#### TRY IT:
Which lines to output? The line containing "have h2' : i < 2 := h2" and every line after it in the data below, each copied exactly.

#### DATA LISTING:
theorem fatal_holding (g : CfgRegs) (q : CSeq) (f : Nat → Word) : (holding g q f).fatal = false := by
  have : (holding g q f).status = 0 := by show (0 : BitVec 5) &&& 1 = 0; decide
  unfold State.fatal State.flag; rw [this]; decide

/-- The smallest and the largest block. -/
theorem witness_DeinterleaveHalf : ∀ g ∈ [cfgSmall, cfgLarge],
    (holding g .deint fun _ => 5).cseq = .deint ∧ (holding g .deint fun _ => 5).fatal = false ∧
    (holding g .deint fun _ => 5).cur = 0 ∧ LegalCfg g ∧
    Written (holding g .deint fun _ => 5).buf[(0 : Half)] g.BW := fun g hg => by
  have h : ∀ g ∈ [cfgSmall, cfgLarge], initFailure g = none ∧ g.BW ≤ 96 := by decide +kernel
  exact ⟨rfl, fatal_holding g _ _, rfl, legal_of (h g hg).1, written_holding g _ _ (h g hg).2⟩

theorem witness_DeinterleaveRoundTrip :
    16 ∈ [1, 2, 4, 8, 16] ∧ (List.replicate 16 (1 : Word)).length = 16 := by decide

theorem witness_DeinterleaveIsTheNetwork :
    (List.replicate 16 (1 : Word)).length = 2 ^ 4 ∧ [(1 : Word)].length = 2 ^ 0 ∧ 511 < 32 * 2 ^ 4 := by
  decide

theorem witness_ChannelSelection : (∀ g ∈ [cfgSmall, cfgLarge],
    (holding g .chsel fun _ => 5).cseq = .chsel ∧ (holding g .chsel fun _ => 5).fatal = false ∧
    (holding g .chsel fun _ => 5).cur = 0 ∧ LegalCfg g ∧
    Written (holding g .chsel fun _ => 5).buf[(0 : Half)] g.BW) ∧
    State.reset.cseq ≠ .chsel := by
  refine ⟨fun g hg => ?_, by decide⟩
  have h : ∀ g ∈ [cfgSmall, cfgLarge], initFailure g = none ∧ g.BW ≤ 96 := by decide +kernel
  exact ⟨rfl, fatal_holding g _ _, rfl, legal_of (h g hg).1, written_holding g _ _ (h g hg).2⟩

/-- All coefficients written; the last one not; another state of the producer. -/
theorem witness_StageOneStep :
    (Written (armed cfgSmall).coef1 256 ∧ (armed cfgSmall).rxState = .armed ∧
      (armed cfgSmall).fatal = false) ∧
    ¬ Written ({ armed cfgSmall with coef1 := filled 255 fun _ => 1 } : State).coef1 256 ∧
    State.reset.rxState = .idle := by
  refine ⟨⟨written_filled _ (le_refl 256), rfl, by decide +kernel⟩, fun h => ?_, rfl⟩
  exact absurd (h 255 (by decide)) (by decide +kernel)

theorem witness_StageOneRange : ∀ a, -32768 ≤ (fun _ : Nat => (-32768 : Int)) a ∧
    (fun _ : Nat => (-32768 : Int)) a ≤ 32767 := by simp

/-- A memory with fewer words than asked for. -/
theorem not_written_filled {n m : Nat} {f : Nat → Word} (h : (filled n f).read n = none) (hm : n < m) :
    ¬ Written (filled n f) m := fun hw => by
  have := hw n hm
  rw [h] at this; cases this

/-- A step that emits nothing and one that emits; the last coefficient unwritten, with two taps and with 256;
another state of the producer. -/
theorem witness_StageTwoStep : (armed cfgSmall).rxState = .armed ∧ (armed cfgSmall).fatal = false ∧
    (∀ ph ∈ ([0, 1] : List (BitVec 3)), FirReady (armed cfgSmall).coef2 (armed cfgSmall).cfg.s2.params
      { FirState.zero with ph := ph }) ∧
    (cfgSmall.T2 ≤ 256 ∧ ¬ Written (filled 1 fun _ => 1) cfgSmall.T2) ∧
    (cfgLarge.T2 ≤ 256 ∧ ¬ Written (filled 255 fun _ => 1) cfgLarge.T2) ∧
    State.reset.rxState = .idle :=
  ⟨rfl, by decide +kernel, fun ph h => ⟨.inl rfl, by decide, by decide, written_filled _ (by decide), by
    revert ph; decide +kernel⟩, ⟨by decide, not_written_filled (by decide) (by decide)⟩,
    ⟨by decide, not_written_filled (by decide +kernel) (by decide)⟩, rfl⟩

theorem witness_StageThreeStep :
    (armed cfgThree).rxState = .armed ∧ (armed cfgThree).fatal = false ∧
    (armed cfgThree).cfg.nStages.toNat = 3 ∧
    FirReady (armed cfgThree).coef3 (armed cfgThree).cfg.s3.params (armed cfgThree).ch[3].st3 ∧
    (cfgThree.T3 ≤ 256 ∧ ¬ Written (filled 1 fun _ => 1) cfgThree.T3) ∧
    (armed cfgSmall).cfg.nStages.toNat ≠ 3 :=
  ⟨rfl, by decide +kernel, rfl, ⟨.inl rfl, by decide, by decide, written_filled _ (by decide), by
    decide +kernel⟩, ⟨by decide, not_written_filled (by decide) (by decide)⟩, by decide⟩

theorem witness_RoundingShift : 1 ≤ 63 ∧ 63 ≤ 63 ∧ rshr (2 ^ 70) 63 = 128 ∧ rshr (-2 ^ 70) 63 = -128 := by
  decide +kernel

theorem witness_PolyphaseEqualsDirectForm :
    FirReady (filled 256 fun _ => 1) { taps := 256, dec := 6, shr := 63 } FirState.zero ∧
    FirState.zero.acc = 0 ∧ FirState.zero.ph = 0 ∧ (List.replicate 6 (1 : Word)).length = 6 :=
  ⟨⟨.inr (.inr rfl), by decide, by decide, written_filled _ (le_refl 256), by decide⟩, rfl, rfl, rfl⟩

/-- The state before the third row of V-DC-4, on channel 1. -/
def dcoeLeaves : State :=
  { runningAt cfgThree .dcoe with
    ch := (armed cfgThree).ch.set 1 { Channel.afterInit with
      dcAcc := 0x7FFFFFFF00000000, dcPrevX := 0x7FFFFFFF, smp := 0x80000000 } }

/-- The filter off; the filter on, without and with a sum that leaves 64 bits. -/
theorem witness_DcOffsetFilter :
    ((runningAt cfgSmall .dcoe).cseq = .dcoe ∧ (runningAt cfgSmall .dcoe).fatal = false ∧
      cfgSmall.dcoeEn = false) ∧
    ((runningAt cfgThree .dcoe).cseq = .dcoe ∧ (runningAt cfgThree .dcoe).fatal = false ∧
      cfgThree.dcoeEn = true ∧ dcoeColumnOverflows 2 (runningAt cfgThree .dcoe).ch = false) ∧
    (dcoeLeaves.cseq = .dcoe ∧ dcoeLeaves.fatal = false ∧ dcoeLeaves.cfg.dcoeEn = true ∧
      1 < dcoeLeaves.cfg.N_OUT ∧ (252 * dcoeLeaves.ch[1].dcAcc.toInt) / 256 +
        (dcoeLeaves.ch[1].smp.toInt - dcoeLeaves.ch[1].dcPrevX.toInt) * 2 ^ 32 < -2 ^ 63) ∧
    State.reset.cseq ≠ .dcoe := by decide +kernel

/-- V-DC-4 up to its second row. -/
theorem witness_DcOffsetTracksTheRecurrence : dcoeFits [0x7FFFFFFF, 0] := by
  simp only [dcoeFits]; decide +kernel

/-- A block in `OB`, the Stage-2 phases at `ph2`, the Stage-3 phases at `ph3`. -/
def blockReady (g : CfgRegs) (ph2 ph3 : BitVec 3) : State :=
  { runningAt g .fir with
    ob := filled 96 fun i => BitVec.ofNat 32 i,
    ch := Vector.replicate 16 { Channel.afterInit with
      st2 := { FirState.zero with ph := ph2 }, st3 := { FirState.zero with ph := ph3 } } }

/-- Two stages and three, each with the Stage-2 and the Stage-3 output due with the last pass and not due. -/
theorem witness_FilterBlock : LegalCfg cfgSmall ∧ LegalCfg cfgThree ∧
    ∀ g ∈ [cfgSmall, cfgThree], ∀ ph2 ∈ ([0, 1] : List (BitVec 3)), ∀ ph3 ∈ ([0, 1] : List (BitVec 3)),
      (blockReady g ph2 ph3).cseq = .fir ∧ (blockReady g ph2 ph3).fatal = false ∧
      CoefficientsWritten (blockReady g ph2 ph3) ∧ Written (blockReady g ph2 ph3).ob g.OBW ∧
      (∀ c : Fin 16, (blockReady g ph2 ph3).ch[c].st2.ph.toNat < g.D2) ∧
      (g.nStages.toNat = 3 → ∀ c : Fin 16, (blockReady g ph2 ph3).ch[c].st3.ph.toNat < g.D3) := by
  refine ⟨legal_small, legal_three, fun g hg ph2 h2 ph3 h3 =>
    ⟨rfl, ?_, ⟨written_filled _ (le_refl 256), ?_, ?_⟩, ?_, fun c => ?_, fun hn c => ?_⟩⟩
  · show ((0 : BitVec 5) &&& 1).getLsbD 0 = false; decide
  · exact written_filled _ ((by decide : ∀ g ∈ [cfgSmall, cfgThree], g.s2.taps.toNat ≤ 256) g hg)
  · exact fun _ => written_filled _ ((by decide : ∀ g ∈ [cfgSmall, cfgThree], g.s3.taps.toNat ≤ 256) g hg)
  · exact written_filled _ ((by decide : ∀ g ∈ [cfgSmall, cfgThree], g.OBW ≤ 96) g hg)
  · have h : ∀ g ∈ [cfgSmall, cfgThree], ∀ ph2 ∈ ([0, 1] : List (BitVec 3)), ph2.toNat < g.D2 := by decide
    simpa [blockReady] using h g hg ph2 h2
  · have h : ∀ g ∈ [cfgSmall, cfgThree], ∀ ph3 ∈ ([0, 1] : List (BitVec 3)), g.nStages.toNat = 3 →
      ph3.toNat < g.D3 := by decide
    simpa [blockReady] using h g hg ph3 h3 hn

/-- The same with a coefficient of each stage unwritten. -/
theorem witness_FilterBlock_unwritten :
    ¬ CoefficientsWritten { blockReady cfgThree 0 0 with coef1 := filled 255 fun _ => 1 } ∧
    ¬ CoefficientsWritten { blockReady cfgThree 0 0 with coef2 := filled 1 fun _ => 1 } ∧
    ¬ CoefficientsWritten { blockReady cfgThree 0 0 with coef3 := filled 1 fun _ => 1 } :=
  ⟨fun h => not_written_filled (by decide +kernel) (by decide) h.1,
    fun h => not_written_filled (by decide) (by decide) h.2.1,
    fun h => not_written_filled (by decide) (by decide) (h.2.2 rfl)⟩

/-- A column to add at position `k`. -/
def columnReady (k : BitVec 16) : State := { runningAt cfgThree .frmadd with frmCol := k, frmBuf := 1 }

/-- The last column of a frame, an earlier one, and another state of the consumer. -/
theorem witness_FrameColumnAdded : LegalCfg cfgThree ∧ (∀ s ∈ [columnReady 0, columnReady 1],
      s.cseq = .frmadd ∧ s.fatal = false ∧ s.frmCol.toNat < s.cfg.SPF ∧ s.frmBuf.toNat < s.cfg.NFB) ∧
    State.reset.cseq ≠ .frmadd := ⟨legal_three, by decide +kernel, by decide⟩

/-- A full frame, a command waiting. -/
def frameReady (p : HostPend) : State :=
  { runningAt cfgThree .frmtx with
    hostPend := p, frmBuf := 1, frm := filled 8 fun i => BitVec.ofNat 32 i }

theorem witness_FrameDelivered : LegalCfg cfgThree ∧ ∀ p ∈ [HostPend.rxframe, HostPend.rxframet],
    (frameReady p).cseq = .frmtx ∧ (frameReady p).fatal = false ∧ (frameReady p).frmBuf.toNat < cfgThree.NFB ∧
    (∀ c < cfgThree.N_OUT, ∀ k < cfgThree.SPF, ((frameReady p).frm.read
      (cfgThree.frmIndex (frameReady p).frmBuf.toNat c k)).isSome = true) ∧
    ((frameReady p).hostPend = .rxframe ∨ (frameReady p).hostPend = .rxframet) :=
  ⟨legal_three, by decide +kernel⟩

theorem witness_ShutdownSeenAtAFrameBoundary :
    ((frameReady .shutdown).cseq = .frmtx ∧ (frameReady .shutdown).fatal = false ∧
      (frameReady .shutdown).hostPend = .shutdown) ∧
    (frameReady .none).cseq = .frmtx ∧ (frameReady .none).fatal = false ∧
    (frameReady .none).hostPend = .none := by decide +kernel

theorem witness_UnwindRaisesTheFlag :
    (runningAt cfgSmall .unwind).cseq = .unwind ∧ (runningAt cfgSmall .unwind).fatal = false ∧
    State.reset.cseq ≠ .unwind := by decide +kernel

/-- Unwinding, with a queue and a producer state. -/
def draining (queue : List Half) (rx : RxState) : State :=
  { runningAt cfgSmall .drain with fifo := queue, rxState := rx }

/-- A queued block; the release; the wait for the producer; another state of the consumer. -/
theorem witness_DrainDiscardsThenReleases :
    (∀ q ∈ ([[], [1]] : List (List Half)), ∀ rx ∈ [RxState.running, .stopped],
      (draining q rx).cseq = .drain ∧ (draining q rx).fatal = false ∧ (draining q rx).hoPend = false ∧
      (draining q rx).fifo = q ∧ (draining q rx).rxState = rx) ∧
    State.reset.cseq ≠ .drain := by decide +kernel

/-! Flow-control states, for the statements about a whole shutdown and the invariants. -/

/-- Interrupt-driven, one block queued, the consumer waiting in `C_WAIT`. -/
def oneQueued : State :=
  { runningAt cfgSmall .wait with
    fillSel := 1, fifo := [0], own := #v[.queued, .producer], buf := #v[filled 2 fun _ => 1, []] }

/-- Thread-driven, a shutdown seen at the frame boundary with two blocks queued. -/
def twoQueued : State :=
  { runningAt { cfgSmall with ctrl := 1 } .frmtx with
    hostPend := .shutdown, fifo := [1, 0], own := #v[.queued, .queued] }

theorem flow_oneQueued : FlowInv oneQueued := by
  constructor <;> (try unfold State.active) <;> (try unfold Reliable) <;> decide +kernel

theorem flow_twoQueued : FlowInv twoQueued := by
  constructor <;> (try unfold State.active) <;> (try unfold Reliable) <;> decide +kernel

/-- The same with the producer blocked on a third block after an overrun (44_pdm_rx_credit_fifo.md R234). -/
def handOffPending : State := { twoQueued with hoPend := true, hoHalf := 1, status := 0b00010 }

theorem flow_handOffPending : FlowInv handOffPending := by
  constructor <;> (try unfold State.active) <;> (try unfold Reliable) <;> decide +kernel

/-- Without a pending hand-off and an overrun; with both. -/
theorem witness_ShutdownCompletes :
    (∀ s ∈ [twoQueued, handOffPending],
      s.cseq = .frmtx ∧ s.hostPend = .shutdown ∧ s.rxState = .running ∧ s.fatal = false) ∧
    (twoQueued.hoPend = false ∧ FlowInv twoQueued ∧ Reliable twoQueued) ∧
    handOffPending.hoPend = true ∧ FlowInv handOffPending ∧
    ∀ h : Half, handOffPending.own[h] = .producer ∨ h ∈ handOffPending.fifo := by
  refine ⟨by decide +kernel, ⟨rfl, flow_twoQueued, ?_⟩, rfl, flow_handOffPending, by decide +kernel⟩
  unfold Reliable; decide +kernel

theorem witness_ProducerStatesMoveByTheTable :
    ∃ t, exec .start (armed cfgSmall) = .next t ∧ t.rxState ≠ (armed cfgSmall).rxState := by
  obtain ⟨t, h, ht⟩ := exists_of_after (i := .start) (s := armed cfgSmall)
    (p := fun t => t.rxState != (armed cfgSmall).rxState) (by decide +kernel)
  exact ⟨t, h, by simpa using ht⟩

theorem witness_ConsumerMovesByTheTable :
    ∃ t, exec .blkpop oneQueued = .next t ∧ t.cseq ≠ oneQueued.cseq := by
  obtain ⟨t, h, ht⟩ := exists_of_after (i := .blkpop) (s := oneQueued)
    (p := fun t => t.cseq != oneQueued.cseq) (by decide +kernel)
  exact ⟨t, h, by simpa using ht⟩

theorem witness_FatalStopFreezes :
    stoppedFatally.fatal = true ∧ Instr.start ≠ .reset ∧ (∀ b, Instr.start ≠ .csrrd b) ∧
    ∃ t, exec .start stoppedFatally = .next t :=
  ⟨by decide +kernel, by decide, by simp, ⟨_, rfl⟩⟩

theorem witness_StatusIsSticky :
    ∃ t, exec .start { armed cfgSmall with status := 0b10110 } = .next t ∧ Instr.start ≠ .reset ∧
      (Instr.start = .init → Flag.dcovf = .fatal) ∧
      ({ armed cfgSmall with status := 0b10110 } : State).flag .dcovf = true :=
  ⟨_, rfl, by decide, by decide, by decide +kernel⟩

theorem witness_TablesAreLockedWhileActive :
    (armed cfgSmall).active ∧ Instr.cfgwr 0 1 ≠ .reset ∧ ∃ t, exec (.cfgwr 0 1) (armed cfgSmall) = .next t :=
  ⟨.inl rfl, by decide, ⟨_, rfl⟩⟩

theorem witness_ProducerRights :
    agentOf (.pdmword 7) = .source ∧ ∃ t, exec (.pdmword 7) oneQueued = .next t ∧ t.wrPos ≠ oneQueued.wrPos := by
  obtain ⟨t, h, ht⟩ := exists_of_after (i := .pdmword 7) (s := oneQueued)
    (p := fun t => t.wrPos != oneQueued.wrPos) (by decide +kernel)
  exact ⟨rfl, t, h, by simpa using ht⟩

theorem witness_ConsumerRights :
    agentOf .blkpop = .consumer ∧ ∃ t, exec .blkpop oneQueued = .next t ∧ t.own ≠ oneQueued.own := by
  obtain ⟨t, h, ht⟩ := exists_of_after (i := .blkpop) (s := oneQueued)
    (p := fun t => t.own != oneQueued.own) (by decide +kernel)
  exact ⟨rfl, t, h, by simpa using ht⟩

theorem witness_HostRights :
    agentOf .rxframe = .host ∧ Instr.rxframe ≠ .reset ∧ Instr.rxframe ≠ .init ∧
    ∃ t, exec .rxframe oneQueued = .next t ∧ t.hostPend ≠ oneQueued.hostPend := by
  obtain ⟨t, h, ht⟩ := exists_of_after (i := .rxframe) (s := oneQueued)
    (p := fun t => t.hostPend != oneQueued.hostPend) (by decide +kernel)
  exact ⟨rfl, by decide, by decide, t, h, by simpa using ht⟩

/-- A BLKPOP is next. -/
def aboutToPop : State := { oneQueued with agenda := [0x2100000000000000] }

theorem step_aboutToPop : ∃ t, step aboutToPop = .next t ∧ t.cseq = .deint := by
  obtain ⟨t, h, ht⟩ := exists_of_afterStep (s := aboutToPop) (p := fun t => t.cseq == .deint)
    (by decide +kernel)
  exact ⟨t, h, by simpa using ht⟩

theorem witness_StepKeepsMemoriesCanonical :
    MemoriesWf aboutToPop ∧ ∃ t, step aboutToPop = .next t ∧ t.cseq = .deint :=
  ⟨by unfold MemoriesWf; decide +kernel, step_aboutToPop⟩

theorem flow_aboutToPop : FlowInv aboutToPop := by
  constructor <;> (try unfold State.active) <;> (try unfold Reliable) <;> decide +kernel

theorem witness_StepKeepsFlowControl :
    FlowInv aboutToPop ∧ ∃ t, step aboutToPop = .next t ∧ t.cseq = .deint :=
  ⟨flow_aboutToPop, step_aboutToPop⟩

theorem run_oneQueued : RunInv oneQueued := by
  refine ⟨⟨fun _ => legal_small, ?_, ?_, ?_, ?_, ?_⟩, ⟨?_, ?_, ?_⟩, ⟨fun _ i h1 h2 => ?_, ?_, ?_, ?_, ?_, ?_, ?_, ?_⟩⟩
  case refine_9 =>
    have h1' : 1 < i := h1
    have h2' : i < 2 := h2
    omega
  all_goals (try unfold State.active); (try unfold Written); decide +kernel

#### WRITTEN ANSWER:
    have h2' : i < 2 := h2
    omega
  all_goals (try unfold State.active); (try unfold Written); decide +kernel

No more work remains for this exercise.